En définitive et à ce stade, il apparaît que la recourante aurait à tout le moins dû se rendre compte qu’elle acquérait les deux véhicules en cause à des prix particulièrement bas et ainsi suspecter leur origine délictueuse. Elle ne saurait dès lors se prévaloir de sa prétendue bonne foi. Partant, c’est à juste titre que la procureure a attribué les deux véhicules litigieux à N.________, laquelle paraît en l’état mieux légitimée que la recourante, et qu’elle a imparti à cette dernière un délai pour agir devant le juge civil pour faire valoir ses éventuelles prétentions.
3.
En conclusion, le recours, manifestement mal fondé, doit être rejeté sans échange d’écritures (art. 390 al. 2 CPP) et l’ordonnance attaquée confirmée.
Les frais de la procédure de recours, constitués en l'espèce de l'émolument d'arrêt, par 990 fr. (art. 20 al. 1 TFIP [tarif des frais de procédure et indemnités en matière pénal du 28 septembre 2010; RSV 312.03.1]), seront mis à la charge de B.________, qui succombe (art. 428 al. 1 CPP).
Par ces motifs, la Chambre des recours pénale prononce:
Par ces motifs, la Chambre des recours pénale prononce:
I. Le recours est rejeté. II. L’ordonnance du 3 août 2021 est confirmée. III. Les frais d’arrêt, par 990 fr. (neuf cent nonante francs), sont mis à la charge de B.________.

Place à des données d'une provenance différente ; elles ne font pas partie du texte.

theorem execPkVfcmp_mem {mm : Mem × Mem × SMem} (x : Fin 512) (i : Pk) (s : State) (hmm : s.Mems mm) : OutMem mm (execPkVfcmp x i s) := by
  unfold execPkVfcmp
  try dsimp only
  repeat' first | with_reducible assumption | with_reducible intro _ | with_reducible apply State.pekenReg_mem | with_reducible apply mem_ite | (fail_if_no_progress with_reducible apply mem_mk) | with_reducible apply each_mem | with_reducible apply next_mem

theorem execPkPand_mem {mm : Mem × Mem × SMem} (x : Fin 512) (i : Pk) (s : State) (hmm : s.Mems mm) : OutMem mm (execPkPand x i s) := by
  unfold execPkPand
  try dsimp only
  repeat' first | with_reducible assumption | with_reducible intro _ | with_reducible apply State.predOp_mem | with_reducible apply mem_ite | (fail_if_no_progress with_reducible apply mem_mk) | with_reducible apply each_mem | with_reducible apply next_mem

theorem execPkPor_mem {mm : Mem × Mem × SMem} (x : Fin 512) (i : Pk) (s : State) (hmm : s.Mems mm) : OutMem mm (execPkPor x i s) := by
  unfold execPkPor
  try dsimp only
  repeat' first | with_reducible assumption | with_reducible intro _ | with_reducible apply State.predOp_mem | with_reducible apply mem_ite | (fail_if_no_progress with_reducible apply mem_mk) | with_reducible apply each_mem | with_reducible apply next_mem

theorem execPkPxor_mem {mm : Mem × Mem × SMem} (x : Fin 512) (i : Pk) (s : State) (hmm : s.Mems mm) : OutMem mm (execPkPxor x i s) := by
  unfold execPkPxor
  try dsimp only
  repeat' first | with_reducible assumption | with_reducible intro _ | with_reducible apply State.predOp_mem | with_reducible apply mem_ite | (fail_if_no_progress with_reducible apply mem_mk) | with_reducible apply each_mem | with_reducible apply next_mem

theorem execPkPandn_mem {mm : Mem × Mem × SMem} (x : Fin 512) (i : Pk) (s : State) (hmm : s.Mems mm) : OutMem mm (execPkPandn x i s) := by
  unfold execPkPandn
  try dsimp only
  repeat' first | with_reducible assumption | with_reducible intro _ | with_reducible apply State.predOp_mem | with_reducible apply mem_ite | (fail_if_no_progress with_reducible apply mem_mk) | with_reducible apply each_mem | with_reducible apply next_mem

theorem execPkPany_mem {mm : Mem × Mem × SMem} (x : Fin 512) (i : Pk) (s : State) (hmm : s.Mems mm) : OutMem mm (execPkPany x i s) := by
  unfold execPkPany
  try dsimp only
  repeat' first | with_reducible assumption | with_reducible intro _ | with_reducible apply State.pekenReg_mem | with_reducible apply mem_ite | (fail_if_no_progress with_reducible apply mem_mk) | with_reducible apply each_mem | with_reducible apply next_mem

theorem execPkPcnt_mem {mm : Mem × Mem × SMem} (x : Fin 512) (i : Pk) (s : State) (hmm : s.Mems mm) : OutMem mm (execPkPcnt x i s) := by
  unfold execPkPcnt
  try dsimp only
  repeat' first | with_reducible assumption | with_reducible intro _ | with_reducible apply State.pekenReg_mem | with_reducible apply mem_ite | (fail_if_no_progress with_reducible apply mem_mk) | with_reducible apply each_mem | with_reducible apply next_mem

theorem execPkPtos_mem {mm : Mem × Mem × SMem} (x : Fin 512) (i : Pk) (s : State) (hmm : s.Mems mm) : OutMem mm (execPkPtos x i s) := by
  unfold execPkPtos
  try dsimp only
  repeat' first | with_reducible assumption | with_reducible intro _ | with_reducible apply State.pekenReg_mem | with_reducible apply mem_ite | (fail_if_no_progress with_reducible apply mem_mk) | with_reducible apply each_mem | with_reducible apply next_mem

theorem execPkStop_mem {mm : Mem × Mem × SMem} (x : Fin 512) (i : Pk) (s : State) (hmm : s.Mems mm) : OutMem mm (execPkStop x i s) := by
  unfold execPkStop
  try dsimp only
  repeat' first | with_reducible assumption | with_reducible intro _ | with_reducible apply State.pekenReg_mem | with_reducible apply mem_ite | (fail_if_no_progress with_reducible apply mem_mk) | with_reducible apply each_mem | with_reducible apply next_mem

theorem State.vRemote_mem {mm : Mem × Mem × SMem} (s : State) (x : Nat) (c : Core) (i : Pk) (hmm : s.Mems mm) : (State.vRemote s x c i).Mems mm := by
  unfold State.vRemote
  try dsimp only
  repeat' first | with_reducible assumption | with_reducible intro _ | with_reducible apply State.each_mem | with_reducible apply State.countRemote_mem | with_reducible apply mem_ite | (fail_if_no_progress with_reducible apply mem_mk) | with_reducible apply each_mem

theorem execPkVld_mem {mm : Mem × Mem × SMem} (x : Fin 512) (i : Pk) (s : State) (hmm : s.Mems mm) : OutMem mm (execPkVld x i s) := by
  unfold execPkVld
  try dsimp only
  repeat' first | with_reducible assumption | with_reducible intro _ | with_reducible apply State.setCore_mem | with_reducible apply State.event_mem | with_reducible apply State.peken_mem | with_reducible apply State.vRemote_mem | with_reducible apply mem_ite | (fail_if_no_progress with_reducible apply mem_mk) | with_reducible apply each_mem | with_reducible apply next_mem | with_reducible apply act_hold_mem | with_reducible apply act_fault_mem | with_reducible apply act_poison_mem | with_reducible refine act_of_eq_mem (by with_reducible assumption) ?_ | with_reducible refine act_of_next_mem (by with_reducible assumption) ?_ | with_reducible apply act_next_mem | with_reducible apply act_jump_mem | with_reducible apply act_block_mem | with_reducible refine mem_snd (by with_reducible assumption) ?_ | with_reducible refine mem_fst (by with_reducible assumption) ?_ | with_reducible refine mem_some (by with_reducible assumption) ?_ | with_reducible apply foldl_mem | split

theorem execPkVshfl_mem {mm : Mem × Mem × SMem} (x : Fin 512) (i : Pk) (s : State) (hmm : s.Mems mm) : OutMem mm (execPkVshfl x i s) := by
  unfold execPkVshfl
  try dsimp only
  repeat' first | with_reducible assumption | with_reducible intro _ | with_reducible apply State.pekenReg_mem | with_reducible apply mem_ite | (fail_if_no_progress with_reducible apply mem_mk) | with_reducible apply each_mem | with_reducible apply next_mem

theorem execPkVred_mem {mm : Mem × Mem × SMem} (x : Fin 512) (i : Pk) (s : State) (hmm : s.Mems mm) : OutMem mm (execPkVred x i s) := by
  unfold execPkVred
  try dsimp only
  repeat' first | with_reducible assumption | with_reducible intro _ | with_reducible apply State.pekenReg_mem | with_reducible apply mem_ite | (fail_if_no_progress with_reducible apply mem_mk) | with_reducible apply each_mem | with_reducible apply next_mem

theorem execPkVscan_mem {mm : Mem × Mem × SMem} (x : Fin 512) (i : Pk) (s : State) (hmm : s.Mems mm) : OutMem mm (execPkVscan x i s) := by
  unfold execPkVscan
  try dsimp only
  repeat' first | with_reducible assumption | with_reducible intro _ | with_reducible apply State.pekenReg_mem | with_reducible apply mem_ite | (fail_if_no_progress with_reducible apply mem_mk) | with_reducible apply each_mem | with_reducible apply next_mem

theorem execPkVbcast_mem {mm : Mem × Mem × SMem} (x : Fin 512) (i : Pk) (s : State) (hmm : s.Mems mm) : OutMem mm (execPkVbcast x i s) := by
  unfold execPkVbcast
  try dsimp only
  repeat' first | with_reducible assumption | with_reducible intro _ | with_reducible apply State.pekenReg_mem | with_reducible apply mem_ite | (fail_if_no_progress with_reducible apply mem_mk) | with_reducible apply each_mem | with_reducible apply next_mem

theorem execPkVtid_mem {mm : Mem × Mem × SMem} (x : Fin 512) (i : Pk) (s : State) (hmm : s.Mems mm) : OutMem mm (execPkVtid x i s) := by
  unfold execPkVtid
  try dsimp only
  repeat' first | with_reducible assumption | with_reducible intro _ | with_reducible apply State.pekenReg_mem | with_reducible apply mem_ite | (fail_if_no_progress with_reducible apply mem_mk) | with_reducible apply each_mem | with_reducible apply next_mem

theorem execPkVext_mem {mm : Mem × Mem × SMem} (x : Fin 512) (i : Pk) (s : State) (hmm : s.Mems mm) : OutMem mm (execPkVext x i s) := by
  unfold execPkVext
  try dsimp only
  repeat' first | with_reducible assumption | with_reducible intro _ | with_reducible apply State.pekenReg_mem | with_reducible apply mem_ite | (fail_if_no_progress with_reducible apply mem_mk) | with_reducible apply each_mem | with_reducible apply next_mem

theorem execPkVins_mem {mm : Mem × Mem × SMem} (x : Fin 512) (i : Pk) (s : State) (hmm : s.Mems mm) : OutMem mm (execPkVins x i s) := by
  unfold execPkVins
  try dsimp only
  repeat' first | with_reducible assumption | with_reducible intro _ | with_reducible apply State.pekenReg_mem | with_reducible apply mem_ite | (fail_if_no_progress with_reducible apply mem_mk) | with_reducible apply each_mem | with_reducible apply next_mem

end Sys2Proof.Machine
end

IV. L’arrêt est exécutoire.
Le président: Le greffier:
Du
Le présent arrêt, dont la rédaction a été approuvée à huis clos, est notifié, par l'envoi d'une copie complète, à: - Me Jaroslaw Grabowski, avocat (pour B.________), - Me Marcel Egger, avocat (pour N.________), - Me Loïc Parein, avocat (pour A.________), - Ministère public central,
et communiqué à: - Mme la Procureure de l’arrondissement de Lausanne,
par l’envoi de photocopies.
Le présent arrêt peut faire l'objet d'un recours en matière pénale devant le Tribunal fédéral au sens des art. 78 ss LTF (loi du 17 juin 2005 sur le Tribunal fédéral; RS 173.110). Ce recours doit être déposé devant le Tribunal fédéral dans les trente jours qui suivent la notification de l'expédition complète (art. 100 al. 1 LTF).